NEW YORK ( TheStreet) -- Jim Cramer fills his blog on RealMoney every day with his up-to-the-minute reactions to what's happening in the market and his legendary ahead-of-the-crowd ideas. This week he blogged on:
- where to go;
- the Egypt effect; and
- where to get back in.
Click here for information on RealMoney, where you can see all the blogs, including Jim Cramer's -- and reader comments -- in real time.
Lots of Places to GoPosted at 11:32 a.m. EDT on Friday, July 5 Trying to bet on the strength of the American economy without betting on rising interest rates has become an impossibility for the moment. You get good jobs numbers and that means interest rates fly, which means housing stocks get hammered until we see if people still buy homes if mortgage rates go to 5%.
So what do people do? They have lots of other places to go besides housing and they are going to them. First, they are going to banks because of the net interest margin hope (it won't be this quarter, but people are willing to look forward). They are going to aerospace. They are going to autos. And they are going to consumer spending, which is a little odd because that had been linked to housing, but now seems to have disentangled. But you have to stick with those groups as the 10-year struggles to find its level on the next piece of data because I do not believe this jobs number can take us past 2.8%, let alone to 3%.

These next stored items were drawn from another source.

-- ==== Sys2Proof/Laws/Requests.lean ====
section
/-! SUPPORT. A write by a path: what passes the checks of R465, and what is then done. -/

namespace Sys2Proof.Machine

/-! ## Bytes -/

theorem leNat_leBytes (n v : Nat) (h : v < 256 ^ n) : leNat (leBytes n v) = v := by
  induction n generalizing v with
  | zero => simp at h; subst h; rfl
  | succ n ih =>
    have h2 : v / 256 < 256 ^ n := by
      rw [Nat.div_lt_iff_lt_mul (by decide)]; rw [pow_succ] at h; exact h
    simp only [leBytes, leNat, ih _ h2, BitVec.toNat_ofNat]
    omega

theorem leBytes_length (n v : Nat) : (leBytes n v).length = n := by
  induction n generalizing v with
  | zero => rfl
  | succ n ih => simp [leBytes, ih]

theorem beNat_beBytes (n v : Nat) (h : v < 256 ^ n) : beNat (beBytes n v) = v := by
  simp [beNat, beBytes, leNat_leBytes n v h]

/-! ## The checks -/

/-- A write that passes the checks names an entry of the table, if it is no entry of a remote station or of the process
image. -/
theorem Core.checkWrite_row {c : Core} {p : Path} {k v : Nat} {r : OdRow} (h : c.checkWrite p k v = .ok r) :
    c.entry? k = some r := by
  unfold Core.checkWrite at h
  split at h
  · cases h
  · rename_i r' he
    rw [he]
    simp only [ite_eq_iff, reduceCtorEq, and_false, false_or, Except.ok.injEq] at h
    simp [h.2.2.2.2]

theorem Core.checkRead_row {c : Core} {p : Path} {k : Nat} {r : OdRow} (h : c.checkRead p k = .ok r) :
    c.entry? k = some r := by
  unfold Core.checkRead at h
  split at h
  · cases h
  · rename_i r' he
    rw [he]
    simp only [ite_eq_iff, reduceCtorEq, and_false, or_false, Except.ok.injEq] at h
    rw [h.2]

theorem Core.entry_row {c : Core} {k : Nat} {r : OdRow} (h : c.entry? k = some r) (hk : k / 256 < 0x6000 ∨ 0x7FFF < k / 256) :
    odRow? k = some r := by
  unfold Core.entry? at h
  dsimp only at h
  split at h
  · rename_i r' hr
    have : odRow? k = some r' := by
      unfold Core.row? at hr
      split at hr
      · cases hr
      · exact hr
    split at h
    · split at h
      · cases h
      · cases h; exact this
    · cases h; exact this
  · have h1 : between 0x6800 (k / 256) 0x6FFF = false := by simp [between]; omega
    have h2 : between 0x6000 (k / 256) 0x7FFF = false := by simp [between]; omega
    simp [h1, h2] at h

/-- A number as each path carries it is read back. -/
theorem decodeValue_pathBytes {p : Path} {k v : Nat} {r : OdRow} (hr : odRow? k = some r)
    (ht : r.type = .u8 ∨ r.type = .u16 ∨ r.type = .u32 ∨ r.type = .real32) (hv : v < 2 ^ r.type.width) :
    decodeValue r.type p.wire (pathBytes p k v) = .ok v := by
  have h8 : 2 ^ r.type.width = 256 ^ r.type.bytes ∧ r.type.signed = false ∧ r.type.width ≠ 64 ∧ r.type ≠ .bool ∧
      2 ^ r.type.width ≤ 256 ^ 4 := by
    rcases ht with h | h | h | h <;> simp [h, OdType.width, OdType.bytes, OdType.signed]
  obtain ⟨h1, h2, h3, h4, h5⟩ := h8
  have hb := leNat_leBytes r.type.bytes v (h1 ▸ hv)
  have hb' := beNat_beBytes r.type.bytes v (h1 ▸ hv)
  have hw := leNat_leBytes 4 v (Nat.lt_of_lt_of_le hv h5)
  cases p with
  | session n => simpa [pathBytes, Path.wire, hr, decodeValue, leBytes_length, beBytes, h4] using hb'
  | _ => simp [pathBytes, Path.wire, hr, decodeValue, leBytes_length, hb, h2, h3, h4, hw, hv]

/-! ## Two signers (R482, R484) -/

/-- Whether two credentials can sign rests on the credentials and the rights of the roles alone. -/
theorem Core.twoSigners_agree {c d : Core} (h : ∀ k, k < 0x2E3000 → c.rd k = d.rd k) (hd : ∀ k, c.dom k = d.dom k) :
    c.twoSigners = d.twoSigners := by
  have hr : ∀ i, i < 16 → c.credRole i = d.credRole i := fun i hi => h _ (by unfold Od.CRED_ROLE; omega)
  have he : ∀ i, i < 16 → c.credEnabled i = d.credEnabled i := fun i hi => by
    unfold Core.credEnabled
    rw [hr i hi, hd, h (Od.CRED_ENABLE i) (by unfold Od.CRED_ENABLE; omega), h (Od.CRED_ID i) (by unfold Od.CRED_ID; omega)]
  have hg : ∀ role, c.roleRight role 5 = d.roleRight role 5 := fun role => by
    unfold Core.roleRight Core.bit
    cases hb : between 1 role 5
    · rfl
    · have hb : 1 ≤ role ∧ role ≤ 5 := by simpa [between] using hb
      rw [h (Od.SEC_ROLE_RIGHTS (role - 1)) (by unfold Od.SEC_ROLE_RIGHTS; omega)]
  have hs : (c.enabledCreds.filter fun i => c.roleRight (c.credRole i) 5) =
      d.enabledCreds.filter fun i => d.roleRight (d.credRole i) 5 := by
    have h1 : c.enabledCreds = d.enabledCreds := List.filter_congr fun i hi => he i (by simpa using hi)
    rw [h1]
    refine List.filter_congr fun i hi => ?_
    have hi : i < 16 := by simpa [Core.enabledCreds] using (List.mem_filter.mp hi).1
    rw [hr i hi, hg]
  unfold Core.twoSigners
  dsimp only
  rw [hs]
  have hlt : ∀ i, i ∈ (d.enabledCreds.filter fun i => d.roleRight (d.credRole i) 5) → i < 16 := fun i hi => by
    simpa [Core.enabledCreds] using (List.mem_filter.mp (List.mem_filter.mp hi).1).1
  rw [Bool.eq_iff_iff]
  simp only [List.any_eq_true]
  constructor
  · rintro ⟨i, hi, j, hj, hij⟩
    exact ⟨i, hi, j, hj, by rw [← hr i (hlt i hi), ← hr j (hlt j hj)]; exact hij⟩
  · rintro ⟨i, hi, j, hj, hij⟩
    exact ⟨i, hi, j, hj, by rw [hr i (hlt i hi), hr j (hlt j hj)]; exact hij⟩

/-! ## A write that is served -/

/-- A write of a number that passes the checks has the effect of its entry, and the path shows its outcome. -/
theorem Core.pathNumber_served {c : Core} {p : Path} {k v : Nat} (h : c.mayWrite p k v = true)
    (hk : k / 256 < 0x6000 ∨ 0x7FFF < k / 256)
    (ht : ∀ r, odRow? k = some r → (r.type = .u8 ∨ r.type = .u16 ∨ r.type = .u32 ∨ r.type = .real32) ∧ v < 2 ^ r.type.width) :
    ∃ r, odRow? k = some r ∧ c.checkWrite p k v = .ok r ∧ c.valueOk k r v = true ∧ ∀ f,
      (c.used 3).pathWrite p k (pathBytes p k v) f = ((c.used 3).applyNumber p k r v f).shown p := by
  simp only [Core.mayWrite, Core.serves, Bool.and_eq_true] at h
  obtain ⟨⟨⟨⟨h1, h2⟩, h3⟩, h4⟩, h5⟩ := h
  cases hc : c.checkWrite p k v with
  | error e => simp [hc] at h5
  | ok r =>
    simp only [hc] at h5
    have he := Core.checkWrite_row hc
    have hr := Core.entry_row he hk
    obtain ⟨ht1, ht2⟩ := ht r hr
    have hd := decodeValue_pathBytes (p := p) hr ht1 ht2
    refine ⟨r, hr, rfl, h5, fun f => ?_⟩
    have e1 : (c.used 3).dictServes = true := h1
    have e2 : (c.used 3).pathOpen p = true := h2
    have e3 : (c.used 3).pathStalls p = none := by
      have : c.pathStalls p = none := by simpa using h3
      exact this
    have e4 : (c.used 3).ply.unvoted.isSome = false := by
      have : c.ply.unvoted = none := by simpa using h4
      simp [this]
    have e5 : (c.used 3).entry? k = some r := he
    have e6 : (c.used 3).checkWrite p k v = .ok r := hc
    have e7 : (c.used 3).valueOk k r v = true := h5
    have hdom : r.isDomain = false := by
      rcases ht1 with h | h | h | h <;> simp [OdRow.isDomain, h]
    clear he hc h5 h1 h2 h3 h4
    generalize c.used 3 = c at e1 e2 e3 e4 e5 e6 e7 ⊢
    generalize pathBytes p k v = data at hd ⊢
    have hw : c.writeEntry p k p.wire data f = c.applyNumber p k r v f := by
      have hn : c.writeNumber p k p.wire data f = c.applyNumber p k r v f := by
        unfold Core.writeNumber
        simp only [e5, hd, e6]
        rw [if_pos e7]
      unfold Core.writeEntry
      simp only [e5]
      rw [hdom, hn]
      rfl
    simp only [Core.pathWrite, e1, e2, e3, e4, Bool.not_true, Bool.or_self, Bool.false_eq_true, if_false, Core.writeNow,
      Core.shown, e5, Option.isNone_some, hw]
    all_goals (cases p.master <;> rfl)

Egypt Is Ancient History Posted at 2:51 p.m. EDT on Tuesday, July 2 Can we stop it with the gibberish about Egypt? The military has played a positive role there historically, not a negative one, and the current government, whether President Obama likes it or not, has not been pro-American. Sure, oil is flashing that perhaps the Suez is closed -- and I don't like a spike in oil -- but it seems almost ludicrous that the market wouldn't like this change. There's been nothing but turmoil in Egypt for months, it just has finally hit the headlines.
What matters to me is this: So many are trying to interpret this market through the Egyptian lens that it becomes a fait accompli, but it shouldn't because there is no definitive link to the market at all.